Militante Palästinenser setzten derweil ihre Angriffe auf den Süden Israels fort. Das israelische Abwehrsystem "Iron Dome" fing eine Rakete über der Stadt Aschkelon ab. In der israelischen Mittelmeermetropole Tel Aviv hatten zum ersten Mal mitten in der Nacht die Alarmsirenen geheult. Zwei Raketen seien nahe Rischon Lezion südöstlich von Tel Aviv eingeschlagen, teilte die Armee mit.
Künstler werfen Israel Völkermord vor
Bei israelischen Angriffen im Gazastreifen sind seit dem 8. Juli mehr als 1100 Menschen getötet und mehr als 6500 verletzt worden. Die meisten der Opfer seien Zivilisten, darunter Frauen und Kinder, teilten die Rettungskräfte mit. Nach Angaben des israelischen Militärs starben bis Dienstagmorgen 53 israelische Soldaten, davon rund zehn bei Gefechten Dienstagnacht. Drei Zivilisten kamen bei Angriffen militanter Palästinenser ums Leben. Wie UNRWA-Sprecher Gunness mitteilte, starben auch fünf UN-Mitarbeiter, darunter drei für UNRWA tätige Lehrer.
Führende westliche Nationen forderten eine sofortige, bedingungslose und humanitäre Waffenruhe. Die Führung in Teheran verschärfte dagegen ihre Tiraden gegen Israel. Der oberste politische und religiöse Führer des Landes, Ajatollah Ali Chamenei, nannte Israel einen "tollwütigen Hund" und "raubgierigen Wolf". Die muslimische Welt rief er auf, die Palästinenser mit Waffen zu versorgen, damit sie sich gegen "diesen Völkermord" zur Wehr setzen könnten.

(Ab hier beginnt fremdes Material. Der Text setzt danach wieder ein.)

-- ==== Sys2Proof/Laws/Effects.lean ====
section
/-! SUPPORT. The one inversion lemma of the block: `exec_next` says of every operation, with its guards, what state it can leave.
Proofs over all operations start from it and unfold no meaning. -/

namespace Sys2Proof.Machine

/-- What an operation leaves when it does not merely fail: its guards and the state after it. The two failures that write state,
`NOBUF` and `MALFORMED`, stand here (R300). -/
def Effect (i : Instr) (s t : State) : Prop :=
  match i with
  | .cmI2f idx => idx.toNat ≤ 39 ∧ t = s.answer { rb := toHalf (chanFreq idx.toNat) }
  | .cmF2i freq => ∃ k, freqChan freq.toNat = some k ∧ t = s.answer { ra := toByte k }
  | .cmAdv => t = s.answer { words := [0x00272625#32] }
  | .cmHop idx inc => idx.toNat ≤ 36 ∧ inc.toNat ≤ 36 ∧ t = s.answer { ra := dataChan (idx.toNat + inc.toNat) }
  | .whLoad ch start =>
    ch.toNat ≤ 39 ∧ t = (s.setWhc { loaded := true, ch := ch, pos := advance (whIdx ch) start.toNat }).answer {}
  | .whStep nbits =>
    1 ≤ nbits.toNat ∧ nbits.toNat ≤ 32 ∧ s.whc.loaded = true ∧
      t = (s.setWhc { s.whc with pos := advance s.whc.pos.toNat nbits.toNat }).answer
        { words := [toWord (seqBits s.whc.pos.toNat nbits.toNat)] }
  | .whXor ch start data =>
    ch.toNat ≤ 39 ∧ data.length ≤ 263 ∧
      t = s.answer { rb := toHalf data.length, data := whiten (whIdx ch + start.toNat) data }
  | .whXors data =>
    data.length ≤ 263 ∧ s.whc.loaded = true ∧
      t = (s.setWhc { s.whc with pos := advance s.whc.pos.toNat (8 * data.length) }).answer
        { rb := toHalf data.length, data := whiten s.whc.pos.toNat data }
  | .whRefl data => data.length ≤ 263 ∧ t = s.answer { rb := toHalf data.length, data := data.map rev8 }
  | .crcFwd seed data => data.length ≤ 263 ∧ t = s.answer { words := [crcWord (crcForward seed data)] }
  | .crcFwdt seed data => data.length ≤ 263 ∧ t = s.answer { words := [crcWord (crcTable seed data)] }
  | .crcRev crc data => data.length ≤ 263 ∧ t = s.answer { words := [crcWord (crcReverse crc data)] }
  | .crcRev24 v => t = s.answer { words := [crcWord (rev24 v)] }
  | .crcChk seed data =>
    3 ≤ data.length ∧ data.length ≤ 263 ∧
      t = s.answer { ra := toByte (bit (crcOk seed data)), words := [crcWord (bodyCrc seed data), crcWord (wireCrc data)] }
  | .pbAcq =>
    s.capturing = none ∧
      ((s.findTag .free = none ∧ t = State.answer { s with discards := satSucc s.discards } (errorResponse .noBuf)) ∨
        ∃ b, s.findTag .free = some b ∧ t = (s.setBuf b s.pb[b].acquired).answer { ra := toByte b.val })
  | .pbWrite data =>
    data.length ≤ 263 ∧ ∃ b, s.capturing = some b ∧
      ((t = (s.setTag b .free).answer (errorResponse .malformed) ∧
          (263 < s.pb[b].len.toNat + data.length ∨ overDeclared s.params (s.pb[b].bytes ++ data) = true)) ∨
        (s.pb[b].len.toNat + data.length ≤ 263 ∧ overDeclared s.params (s.pb[b].bytes ++ data) = false ∧
          t = (s.setBuf b (s.pb[b].append data)).answer { rb := toHalf (s.pb[b].len.toNat + data.length) }))
  | .pbRssi sample => ∃ b, s.capturing = some b ∧ t = (s.setBuf b (s.pb[b].sample sample)).answer {}
  | .pbCommit chan ts aa =>
    chan.toNat ≤ 39 ∧ ∃ b, s.capturing = some b ∧
      ((s.pb[b].whole s.params = false ∧ t = (s.setTag b .free).answer (errorResponse .malformed)) ∨
        (s.pb[b].whole s.params = true ∧
          t = State.answer
            { s.setBuf b { s.pb[b] with chan := chan, ts := ts, aa := aa, tag := .queued } with pbq := s.pbq ++ [b] }
            { ra := toByte b.val }))
  | .pbAbort => ∃ b, s.capturing = some b ∧ t = (s.setTag b .free).answer {}
  | .pbPoll => ∃ b q, s.pbq = b :: q ∧ t = s.answer { ra := toByte b.val }
  | .pbRead buf => ∃ b : Fin 4, buf.toNat = b.val ∧ s.pb[b].tag = .queued ∧ t = s.answer s.pb[b].report
  | .pbRel buf =>
    ∃ b : Fin 4, buf.toNat = b.val ∧ s.pb[b].tag = .queued ∧
      t = State.answer { s.setTag b .free with pbq := s.pbq.filter fun x => x != b } {}
  | .pbStat =>
    t = s.answer
      { ra := tagByte s.pb[0].tag s.pb[1].tag s.pb[2].tag s.pb[3].tag, rb := toHalf s.pbq.length, words := [s.discards] }
  | .acClear => t = s.clearCache.answer {}
  | .acSee aa =>
    s.stage = .discovery ∧
      (((see s aa).2.promoted = true ∧
          t = ((see s aa).1.promote aa).answer (seeResponse (see s aa).1 (see s aa).2 (promoteEvents (see s aa).1 aa))) ∨
        ((see s aa).2.promoted = false ∧ t = (see s aa).1.answer (seeResponse (see s aa).1 (see s aa).2 [])))
  | .acScan ch data =>
    ch.toNat ≤ 39 ∧ data.length ≤ 263 ∧ s.stage = .discovery ∧
      t = (scan s ch data).state.answer
        { rb := toHalf (bit (scan s ch data).promoted), words := [toWord (scan s ch data).found, (scan s ch data).last],
          events := (scan s ch data).events }
  | .acGet slot =>
    ∃ j : Fin 32, slot.toNat = j.val ∧
      ((s.ac[j].valid = true ∧ t = s.answer { ra := 1, words := [s.ac[j].aa, s.ac[j].count] }) ∨
        (s.ac[j].valid = false ∧ t = s.answer { ra := 0, words := [0, 0] }))
  | .prStart ch =>
    ch.toNat ≤ 39 ∧ s.mode = .off ∧ t = (s.startDiscovery ch).answer { events := [(s.startDiscovery ch).stageEvent] }
  | .prStop => s.mode = .promisc ∧ t = s.shutDown.answer { events := [s.shutDown.stageEvent] }
  | .prPkt buf =>
    ∃ b : Fin 4, buf.toNat = b.val ∧ s.pb[b].tag = .queued ∧
      t = (intake s b).state.answer
        { ra := (intake s b).disposition.code, rb := toHalf (intake s b).state.stage.code, events := (intake s b).events }
  | .tick now =>
    (s.mode = .off ∧ t = s.answer {}) ∨
      (s.mode ≠ .off ∧ timeouts (s.latch now) now = none ∧ t = (s.latch now).answer {}) ∨
      (s.mode ≠ .off ∧ ∃ u events, timeouts (s.latch now) now = some (u, events) ∧ t = u.answer { ra := 1, events := events })
  | .prReseed => s.mode = .promisc ∧ t = s.reseeded.answer { events := reseedEvents s .command }
  | .prGet => t = s.answer { words := reportWords s }
  | .prSetaa aa =>
    s.mode = .promisc ∧ t = (s.track aa).answer { events := [.aa aa .operator, (s.track aa).stageEvent] }
  | .prGetaa =>
    (s.aaValid = true ∧ t = s.answer { ra := 1, words := [s.aa] }) ∨ (s.aaValid = false ∧ t = s.answer { ra := 0, words := [0] })
  | .prSetcv on => on.toNat ≤ 1 ∧ t = State.answer { s with crcVerify := on == 1#8 } {}
  | .prGetcv => t = s.answer { ra := toByte (bit s.crcVerify), rb := toHalf (bit s.crcVerified) }
  | .prSetto which ticks =>
    (which.toNat = 0 ∧ t = State.answer { s with discTimeout := ticks } {}) ∨
      (which.toNat = 1 ∧ t = State.answer { s with recovTimeout := ticks } {}) ∨
      (which.toNat = 2 ∧ t = State.answer { s with connTimeout := ticks } {})
  | .lsFollow ch =>
    37 ≤ ch.toNat ∧ ch.toNat ≤ 39 ∧ s.mode = .off ∧ t = (s.startFollow ch).answer { events := [(s.startFollow ch).stageEvent] }
  | .lsStop => s.mode = .follow ∧ t = s.shutDown.answer { events := [s.shutDown.stageEvent] }
  | .lsFilter addr mask => t = State.answer { s with filtAddr := addr, filtMask := mask } {}
  | .lsConnreq hopinc aa crc winSize winOffset interval ts init adv =>
    hopinc.toNat ≤ 36 ∧ s.mode = .follow ∧ s.lstate = .listening ∧
      ((passes s init adv = false ∧ t = s.answer { ra := 0 }) ∨
        (passes s init adv = true ∧ ∃ q : ConnRequest,
          q = { hopinc := hopinc, aa := aa, crc := crc, winSize := winSize, winOffset := winOffset, interval := interval,
                ts := ts } ∧
          t = (s.connect q).answer { ra := 1, rb := (s.connect q).chan.setWidth 16, events := connectEvents s q }))
  | .lsUpdate winSize instant interval winOffset =>
    s.lstate = .connected ∧
      t = State.answer
        { s with
          updWinSize := winSize, updWinOffset := winOffset, updInterval := interval, updInstant := instant, updPending := true }
        { rb := s.evcnt }
  | .lsEvent =>
    s.lstate = .connected ∧
      ((s.countEvent.updateDue = true ∧
          t = s.countEvent.applyUpdate.hop.answer
            { ra := s.countEvent.applyUpdate.hop.chan, rb := s.countEvent.applyUpdate.hop.evcnt, words := [1],
              events := [s.countEvent.applyUpdate.updateEvent] }) ∨
        (s.countEvent.updateDue = false ∧
          t = s.countEvent.hop.answer { ra := s.countEvent.hop.chan, rb := s.countEvent.hop.evcnt, words := [0] }))
  | .lsCancel =>
    (s.mode = .off ∧ t = s.answer { ra := 0 }) ∨
      (s.mode ≠ .off ∧ t = s.unlink.answer { ra := 1, events := unlinkEvents s .cancel })
  | .rtTake =>
    s.rtPending = true ∧
      t = State.answer { s with rtPending := false } { ra := s.rtChan, rb := toHalf (chanFreq s.rtChan.toNat) }

theorem badChan_false {ch : Byte} : badChan ch = false ↔ ch.toNat ≤ 39 := by simp [badChan]

theorem tooLong_false {d : List Byte} : tooLong d = false ↔ d.length ≤ 263 := by simp [tooLong]

theorem badChan_true {ch : Byte} : badChan ch = true ↔ 39 < ch.toNat := by simp [badChan]

theorem tooLong_true {d : List Byte} : tooLong d = true ↔ 263 < d.length := by simp [tooLong]

/-! ### One inversion lemma for each operation -/

variable {s t : State}

/-- The first check of a body: it raises, or the body goes on. -/
theorem ite_raise_next {op : Op} {c : Prop} [Decidable c] {st : Status} {k : Result} {P : Prop}
    (h : (if c then raise s st else k) = .next t) (hm : st ∈ statusesOf op)
    (hk : ¬c → k = .next t → Failed op s t ∨ P) : Failed op s t ∨ P := by
  split at h
  · exact .inl (.of_mem hm (raise_next.1 h))
  · next hc => exact hk hc h

theorem execCmI2f_next {idx : Byte} (h : execCmI2f idx s = .next t) : Failed .cmI2f s t ∨ Effect (.cmI2f idx) s t :=
  served_cases h fun h => ite_raise_next h (by decide) fun hc h => .inr ⟨badChan_false.1 (by simpa using hc), reply_next.1 h⟩

theorem execCmF2i_next {freq : Half} (h : execCmF2i freq s = .next t) : Failed .cmF2i s t ∨ Effect (.cmF2i freq) s t := by
  refine served_cases h fun h => ?_
  split at h
  · exact .inl (.of_mem (by decide) (raise_next.1 h))
  · next k hk => exact .inr ⟨k, hk, reply_next.1 h⟩

theorem execCmAdv_next (h : execCmAdv s = .next t) : Failed .cmAdv s t ∨ Effect .cmAdv s t :=
  served_cases h fun h => .inr (reply_next.1 h)

theorem execCmHop_next {idx inc : Byte} (h : execCmHop idx inc s = .next t) : Failed .cmHop s t ∨ Effect (.cmHop idx inc) s t :=
  served_cases h fun h => ite_raise_next h (by decide) fun h1 h => ite_raise_next h (by decide) fun h2 h =>
    .inr ⟨by omega, by omega, reply_next.1 h⟩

Aber auch Künstler meldeten sich zu Wort. Der Pianist und Dirigent Daniel Barenboim äußerte sich zutiefst besorgt. "Alle Kriege gehen eines Tages zu Ende. Doch was wird in Israel und Palästina geschehen, wenn dieser Krieg vorbei ist? Den Hass wird keine politische Verhandlung beseitigen können", sagte er am Montag in Buenos Aires. In Spanien warfen mehr als einhundert Künstler, darunter die Hollywood-Stars Penélope Cruz und Javier Bardem sowie der Regisseur Pedro Almodóvar, Israel Völkermord vor.
Zugleich kam es in verschiedenen Ländern zu Anschlägen auf jüdische Einrichtungen und antisemitische Schmierereien. In Wuppertal schleuderten drei Männer Brandsätze auf den Eingang der dortigen Synagoge. In Rom wurden Drohungen, antisemitische Parolen und Hakenkreuze an Dutzende jüdischer Geschäfte gesprüht.